Так мы узнали, что кроме масляных ламп, керосиновых ламп и фонарей со светлячками есть ещё и газовые фонари и светят они ослепительно ярко. Четверо смуглых молодцов возвышались перед воротами Фушэнтана четырьмя тёмными колоннами, образовав четырёхугольник. Из ворот вышли ещё несколько человек, они несли свёрнутую циновку из тростника. Проследовав в центр обозначенного четырьмя осветителями пространства, они бросили циновку на землю, развязали верёвки, и она раскатилась. Потом нагнулись, потянули за углы и стали быстро перебирать чёрными волосатыми ногами. Ноги мелькали так быстро, а газовые фонари светили так ярко, что в глазах двоилось и казалось, что у каждого из этих бегущих по четыре ноги, а то и больше, и между ногами нечто вроде сверкающей паутины. От этого рябило в глазах и создавалось впечатление, что в паутине барахтаются маленькие жучки. Расстелив циновку, актёры выпрямились, повернулись к зрителям и застыли в театральной позе. Лица размалёваны разными цветами, будто крашеные куски меха. Тут и леопард, и пятнистый олень, и рысь, и полосатый барсук — любитель таскать съестные подношения из храмов. Быстро перебирая ногами — два шага вперёд, шаг назад — и пританцовывая, они скрылись за воротами.

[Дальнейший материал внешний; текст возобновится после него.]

/-- A BUCKET TILT that the part hears from its source is a tilt arrival. -/
theorem Chip.tilt_path (s : State) (src dst data) (h : s.chip.Hears src dst data)
    (hs : src.toNat = s.chip.cfg.srcTilt) (hl : 3 ≤ data.length) :
   Chip.whenUp (Chip.receive 0x0A src dst data) s.chip = (Chip.tiltArrival ⟨int16 data 0, angleStatus (nat8 data 2)⟩
      (s.chip.mapLink Link.runEnded)).settleLink := by
  have hcfg : s.chip.cfg.hears .bucketTilt src.toNat = true := by simp [Cfg.hears, Kind.channels, Cfg.source, hs]
  have hl' : ¬ data.length < 3 := by omega
  rw [Chip.receive_consumes _ _ _ _ _ .bucketTilt h (by decide) hcfg (fun h => absurd h (by decide))]
  simp only [Chip.consumeInRun, Chip.take, readTilt, takeData, if_neg hl']

/-- A usable tilt as the tracker takes it. -/
structure TiltTaken (s : State) (tilt : Int) (c1 : Chip) : Prop where
  trk : c1.trk = s.chip.trk
  fresh : c1.inp.tilt.freshness = .fresh
  held : c1.inp.held.tilt = some tilt
  primary : c1.inp.primary = s.chip.inp.primary
  heldPrimary : c1.inp.held.primary = s.chip.inp.held.primary
  pressure : c1.inp.pressure = s.chip.inp.pressure
  heldPressure : c1.inp.held.pressure = s.chip.inp.held.pressure
  eng : c1.eng = s.chip.eng
  store : c1.store = s.chip.store
  load : c1.load = s.chip.load
  role : c1.role = s.chip.role
  alarm : c1.alarm = s.chip.alarm
  panel : c1.panel = s.chip.panel
  sup : c1.sup = s.chip.sup
  pins : c1.pins = s.chip.pins
  tick : c1.tick = s.chip.tick
  cal : c1.cal = s.chip.cal
  link : c1.link = s.chip.link.runEnded

/-- The part as the tracker takes a usable tilt. -/
theorem Chip.tilt_arrived (s : State) (src dst data) (h : s.chip.Hears src dst data)
    (hs : src.toNat = s.chip.cfg.srcTilt) (hl : 3 ≤ data.length) (hst : nat8 data 2 = 0) :
   ∃ c1 : Chip, Chip.whenUp
       (Chip.receive 0x0A src dst data) s.chip = ((((c1.trackTilt .ok).syncLoss).refresh .inputFault).settleLink)
    ∧ TiltTaken s (clampInt (-6000) 6000 (int16 data 0)) c1 := by
  rw [Chip.tilt_path s src dst data h hs hl]
  refine ⟨(s.chip.mapLink Link.runEnded).mapInp (InputTable.arriveTilt ⟨int16 data 0, .ok⟩ s.chip.tick), ?_, ?_⟩
  · have : angleStatus (nat8 data 2) = .ok := by simp [angleStatus, hst]
    rw [this]; rfl
  · constructor <;> rfl

namespace TiltTaken

variable {s : State} {tilt : Int} {c1 : Chip}

/-- The configuration stands. -/
theorem cfg (a : TiltTaken s tilt c1) : c1.cfg = s.chip.cfg := by unfold Chip.cfg; rw [a.store]

/-- The test of the dump angle reads the new tilt. -/
theorem dumped (a : TiltTaken s tilt c1) : c1.isDumped ↔ tilt ≤ s.chip.cfg.dumpAngle := by
  unfold Chip.isDumped freshAnd; rw [a.fresh, a.held, a.cfg]; simp

/-- A transition within the tracker: what the command leaves. -/
theorem quiet (a : TiltTaken s tilt c1) (t : Tracker) (d : Chip) (hd : Ends { c1 with trk := t } d) :
    d.trk = t ∧ s.chip.onlyHeard d ∧ s.chip.onlyChanges d [.link, .inp, .trk, .alarm, .panel] ∧ s.chip.onlyBuzzer d := by
  refine ⟨hd.trk, ?_, ?_, ?_⟩
  · unfold Chip.onlyHeard; rw [hd.link]; show c1.link.settle _ = _; rw [a.link]
  · intro b hb
    cases b <;> simp [Chip.sameAt] at hb ⊢
    · rw [hd.pins]; exact a.pins
    · rw [hd.sup]; exact a.sup
    · rw [hd.tick]; exact a.tick
    · rw [hd.eng]; exact a.eng
    · rw [hd.load]; exact a.load
    · rw [hd.role]; exact a.role
    · rw [hd.cal]; exact a.cal
    · rw [hd.store]; exact a.store
  · have := hd.buzOnly; unfold Chip.onlyBuzzer at this ⊢; rw [← a.panel]; exact this

/-- A transition to DUMP: what the command leaves. -/
theorem dumps (a : TiltTaken s tilt c1) (hr : s.chip.sup.power = .run) (e : Engine) (t : Tracker) (x : PassCtx)
    (hx : t.ctx = some x) (d : Chip)
    (hd : Ends ({ c1 with eng := e, trk := t } : Chip).enterDump d) :
    let y := if x.stage = .candidate then x.weighedNot else x
    s.chip.committed d y s.chip.link.runEnded ∧ s.chip.commitSounds d y ∧ d.trk.voids = t.voids
      ∧ d.eng = e ∧ s.chip.onlyChanges d [.link, .inp, .eng, .trk, .load, .role, .alarm, .panel] := by
  have hrun' : s.chip.inRun = true := by simp [Chip.inRun, hr]
  obtain ⟨p, q, r, u⟩ :=
      Chip.enterDump_commits s.chip
      { c1 with eng := e, trk := t } d x hx hrun' a.load a.role a.panel a.alarm a.tick a.sup a.store hd.toCloses
  refine ⟨?_, q, r, ?_, ?_⟩
  · have : ({ c1 with eng := e, trk := t } : Chip).link = s.chip.link.runEnded := a.link
    rw [← this]; exact p
  · rw [hd.eng]; simp
  · intro b hb
    cases b <;> simp [Chip.sameAt] at hb ⊢
    · rw [hd.pins]; simp [a.pins]
    · rw [hd.sup]; simp [a.sup]
    · rw [hd.tick]; simp [a.tick]
    · rw [hd.cal]; simp [a.cal]
    · rw [hd.store]; simp [a.store]

end TiltTaken

end Sys2Proof.Machine
end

Под шипение газа мы молча ждали. Ждала и тростниковая циновка. Четверо молодцов с шестами превратились в чёрные каменные статуи. Неожиданно ударил гонг, и все вытянули шеи, чтобы разглядеть, что делается внутри, за воротами, но мешал белый экран[57] с большим иероглифом «счастье», взятым в рамку. Казалось, прошла целая вечность, и вот наконец на сцене появилась физиономия Сыма Тина, старшего хозяина Фушэнтана. Бывший голова Даланя, а теперь глава Комитета поддержки, он, держа в руках гонг, покрытый вмятинами от колотушки, и будто нехотя ударяя в него, сделал круг на циновке. Потом вышел на середину и обратился к нам:
— Земляки! Деды и бабки, дядья и тётки, братья и сёстры, сыновья и дочери! Мой младший брат добился успеха — разрушил железнодорожный мост. Эта добрая весть разнеслась далеко по округе, поздравить нас прибыли многочисленные родственники, они поднесли более двадцати благопожелательных свитков. Чтобы отметить эту выдающуюся победу, брат пригласил труппу актёров. Он и сам выйдет на сцену и сыграет роль в новой пьесе для просвещения сельских жителей. Давайте даже в праздник фонарей не забывать о героической войне Сопротивления! Не позволим япошкам топтать нашу родную землю! Сын Китая Сыма Тин больше не глава их Комитета поддержки! Земляки, мы, китайцы, не будем служить этим сукиным детям японцам!
Он произнёс всё это гладко и с выражением, поклонился зрителям и бегом вернулся к воротам, откуда уже выходили музыканты с хуцинем,[58] бамбуковой флейтой и пипа,[59] таща за собой табуретки.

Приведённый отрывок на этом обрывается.